* **TASK ITEM**: Output the opening lines of the records exactly. End with the line that contains "n ≠ .referenceRelease k)".

==== PROVIDED RECORDS ====

theorem State.Act.references (h : s.Act t) (law : s.References) (hchannels : s.ChannelLaw) (hscrub : s.ScrubLaw) :
    t.References := by
  have appended {u v : State} (hu : u.References) {n : Notice} (hn : ∀ i, n.releases i = false) (hne : ∀ k, n ≠ .referenceRelease k)
      (hc : v.chan.channels = u.chan.channels) (ho : v.chan.orders = u.chan.orders) (hr : v.table.regions = u.table.regions)
      (hq : v.scrub.queue ⊆ u.scrub.queue) (hv : v.table.notices = u.table.notices ++ [n]) : v.References := by
    refine hu.of_notices hc ho hr hq (fun i => ?_) fun k hk => ?_
    · rw [hv, releasesFor_append, releasesFor_of_none (ns := [n]), Nat.add_zero]
      intro m hm
      rw [List.mem_singleton.1 hm]
      exact hn i
    · rw [hv] at hk
      exact (List.mem_append.1 hk).resolve_right fun h => hne k (List.mem_singleton.1 h).symm
  have taken {u v : State} (hu : u.References) {n : Notice} {rest : List Notice} (hn : ∀ i, n.releases i = false)
      (hc : v.chan.channels = u.chan.channels) (ho : v.chan.orders = u.chan.orders) (hr : v.table.regions = u.table.regions)
      (hq : v.scrub.queue ⊆ u.scrub.queue) (hu' : u.table.notices = n :: rest) (hv : v.table.notices = rest) : v.References := by
    refine hu.of_notices hc ho hr hq (fun i => ?_) fun k hk => ?_
    · rw [hv, hu', ← List.singleton_append, releasesFor_append, releasesFor_of_none (ns := [n]), Nat.zero_add]
      intro m hm
      rw [List.mem_singleton.1 hm]
      exact hn i
    · rw [hv] at hk
      rw [hu']
      exact List.mem_cons_of_mem n hk
  cases h with
  | tick =>
    refine law.of_same (.of_eq (by simp) (by simp) (by simp)) (fun i => ?_) (by simp)
    rw [State.mapRegions_region]
    exact ⟨rfl, rfl, rfl, rfl, rfl⟩
  | close p order => exact law.closeSession p order
  | place p i base length label hopen hslot => exact law.place hscrub hslot
  | free i hlive => exact law.freeRegion hlive
  | mark i pinned label =>
    exact law.record (s.setRegion_region i _) ⟨rfl, rfl, rfl, rfl, rfl⟩ (.of_eq rfl rfl fun _ h => h) rfl
  | grant i q new =>
    exact law.record (i := i) (r := { s.region i with grants := put (s.region i).grants q new })
      (fun j => by simp [State.setGrant]) ⟨rfl, rfl, rfl, rfl, rfl⟩
      (.of_eq (by simp [State.setGrant]) (by simp [State.setGrant])
        (State.sendOrders_orders (s.setRegion i { s.region i with grants := put (s.region i).grants q new }) _))
      (by simp [State.setGrant])
  | offer i o => exact law.record (s.setRegion_region i _) ⟨rfl, rfl, rfl, rfl, rfl⟩ (.of_eq rfl rfl fun _ h => h) rfl
  | clearOffer i => exact law.record (s.setRegion_region i _) ⟨rfl, rfl, rfl, rfl, rfl⟩ (.of_eq rfl rfl fun _ h => h) rfl
  | accept p i o e =>
    refine law.record (i := i) (r := (s.region i).handedTo p) (fun j => by simp [State.moveQuota]) ⟨rfl, rfl, rfl, rfl, rfl⟩
      (.of_eq (by simp [State.moveQuota]) (by simp [State.moveQuota]) fun b hb => ?_) (by simp [State.moveQuota])
    exact State.sendOrders_orders _ _ (by simpa [State.moveQuota] using hb)
  | lease p c hopen hfree =>
    have hx := hchannels.channel c
    have hnone := hx.not_recorded (hx.not_flight (by simp [hfree]))
    exact (law.setChannel (c := c) (x := Channel.leasedTo p) (hx.program.2 (.inl hfree)).symm hnone.symm).of_eq rfl rfl rfl rfl rfl
  | release p c hlessee hrec =>
    refine law.claim (c := c) (e := { channel := Channel.empty, events := [], notices := (s.channel c).releases }) ?_
      (fun d => s.setChannel_channel c _ d) rfl rfl rfl fun d k hg hl => ?_
    · refine ⟨fun i => (Nat.zero_add _).trans (releasesFor_releases _ i), (by rintro _ ⟨⟩), fun k hk => ?_⟩
      obtain ⟨g, hg, heq | heq⟩ := Channel.mem_releases hk
      · cases heq; exact ⟨g, hg, by simp [Program.names]⟩
      · cases heq; exact ⟨g, hg, by simp [Program.names]⟩
    · have hchannel : ((((s.setChannel c Channel.empty).notify (s.channel c).releases).setLeases p
          ((s.quota p).channels - 1)).channel d) = if c = d then Channel.empty else s.channel d := s.setChannel_channel c _ d
      rcases hl with hordered | hgoing
      · exact .inl hordered
      · rw [hchannel] at hg
        split_ifs at hg with hd
        · obtain ⟨g, ⟨⟩, -⟩ := hg
        · exact .inr (by rw [hchannel, if_neg hd]; exact hgoing)
  | install p c g i j r hlessee hrec hstate horders hprog hcheck => exact law.install hrec horders hcheck
  | arm c g => exact law.setChannel rfl rfl
  | resume c => exact law.setChannel rfl rfl
  | suspend c cause => exact law.commit (makeRequest_shape c _ _) (makeRequest_going (hchannels.channel c) c _).1
  | abort c cause => exact law.commit (makeRequest_shape c _ _) (makeRequest_going (hchannels.channel c) c _).1
  | activate c => exact law.commit (activate_shape c _) (activate_going (hchannels.channel c) c)
  | order o left h => exact law.order hchannels h
  | orders left h =>
    refine {
      count := law.count, zero := law.zero, retiring := law.retiring, handles := law.handles, runs := law.runs
      leaves := fun i hi c g hg hnames => ?_ }
    rcases law.leaves i hi c g hg hnames with ⟨batch, hbatch, x, hx, cause, rfl⟩ | hrec
    · obtain ⟨batch', hbatch', hmem⟩ := List.mem_flatten.1 (h _ (List.mem_flatten.2 ⟨batch, hbatch, hx⟩))
      exact .inl ⟨batch', hbatch', _, hmem, cause, rfl⟩
    · exact .inr hrec
  | raise n h =>
    refine appended law ?_ ?_ rfl rfl rfl (fun _ h => h) rfl <;> rcases h with ⟨q, rfl⟩ | ⟨j, rfl⟩ <;> intro <;> simp [Notice.releases]
  | drop n rest hn h =>
    refine taken law (fun i => ?_) rfl rfl rfl (fun _ h => h) hn rfl
    rcases h with ⟨q, rfl⟩ | ⟨j, rfl⟩ | ⟨k, rfl, hk⟩
    · rfl
    · rfl
    · simp [Notice.releases, hk]
  | referenceRelease h i rest hn hi => exact law.releaseReference hn hi
  | leaseEnd c p rest hn =>
    exact (taken law (v := (s.setNotices rest).setQuota p { s.quota p with channels := (s.quota p).channels - 1 })
      (fun _ => rfl) rfl rfl rfl (fun _ h => h) hn rfl).settleClosing p
  | scrubDone i rest hn => exact law.finishScrub hscrub hn
  | startUnit c g bases =>
    refine (law.setChannel (c := c) (x := (s.channel c).started g) ?_ ?_).of_eq rfl rfl rfl rfl rfl
    · unfold Channel.started; split_ifs <;> rfl
    · unfold Channel.started; split_ifs <;> rfl
  | endReport u => exact law.takeEndReport u
  | scrubRunEnd e later hq =>
    refine appended law (n := .scrubDone e.slot) (fun _ => rfl) (fun k => by simp) rfl rfl rfl (fun x hx => ?_) rfl
    rw [hq]
    exact List.mem_cons_of_mem e hx
  | _ => exact law.of_eq rfl rfl rfl rfl rfl

end

end Sys2Proof.Machine
end

section
/-! SUPPORT for O60: where the engine may go (R70, R71, R99, R101). -/

set_option Elab.async false

namespace Sys2Proof.Machine

/-! ### One side of a run -/

section
variable {x : Side} {u left offset length : Nat}

/-- What is left of a side fits, its next unit first. -/
theorem Side.Within.unit_le (h : x.Within u left offset length) (hleft : 1 ≤ left) : offset + u ≤ length := by
  obtain ⟨hspan, -⟩ := h
  unfold Side.spanOk at hspan
  cases hx : x.step with
  | advance =>
    simp only [hx, decide_eq_true_eq] at hspan
    have := Nat.mul_le_mul_right u hleft
    omega
  | retreat =>
    simp only [hx, Bool.and_eq_true, decide_eq_true_eq] at hspan
    exact hspan.2
  | hold =>
    simp only [hx, decide_eq_true_eq] at hspan
    exact hspan

/-- Once its next unit is moved, the rest of a side fits from the offset moved (R101). -/
theorem Side.Within.moved (h : x.Within u (left + 1) offset length) (hleft : 1 ≤ left) : x.Within u left (x.moved u offset) length := by
  obtain ⟨hspan, halign⟩ := h
  unfold Side.Within Side.moved OffsetStep.move
  unfold Side.spanOk at hspan ⊢
  cases hx : x.step with
  | advance =>
    simp only [hx, decide_eq_true_eq, Option.getD_some] at hspan ⊢
    rw [Nat.add_one_mul] at hspan
    exact ⟨by omega, by rw [Nat.add_mod_right]; exact halign⟩
  | retreat =>
    simp only [hx, Bool.and_eq_true, decide_eq_true_eq, Nat.add_sub_cancel] at hspan ⊢
    obtain ⟨k, rfl⟩ : ∃ k, left = k + 1 := ⟨left - 1, by omega⟩
    rw [Nat.add_one_mul] at hspan
    have hless : u ≤ offset := by omega
    rw [if_pos hless, Option.getD_some, Nat.add_sub_cancel]
    refine ⟨⟨by omega, by omega⟩, ?_⟩
    obtain ⟨m, hm⟩ := Nat.dvd_of_mod_eq_zero halign
    rw [hm]
    exact Nat.mod_eq_zero_of_dvd (Nat.dvd_sub (Nat.dvd_mul_right u m) (Nat.dvd_refl u))
  | hold =>
    simp only [hx, decide_eq_true_eq, Option.getD_some] at hspan ⊢
    exact ⟨hspan, halign⟩

end

/-! ### The spans of a channel -/

/-- A side of a program by its name. -/
def Program.side (g : Program) : BlockSide → Side
  | .source => g.source
  | .dest => g.dest

/-- The offset of a side in a run. -/
def RunState.offset (r : RunState) : BlockSide → Nat
  | .source => r.sourceOffset
  | .dest => r.destOffset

====

* **PROBLEM SOLUTION**:
theorem State.Act.references (h : s.Act t) (law : s.References) (hchannels : s.ChannelLaw) (hscrub : s.ScrubLaw) :
    t.References := by
  have appended {u v : State} (hu : u.References) {n : Notice} (hn : ∀ i, n.releases i = false) (hne : ∀ k, n ≠ .referenceRelease k)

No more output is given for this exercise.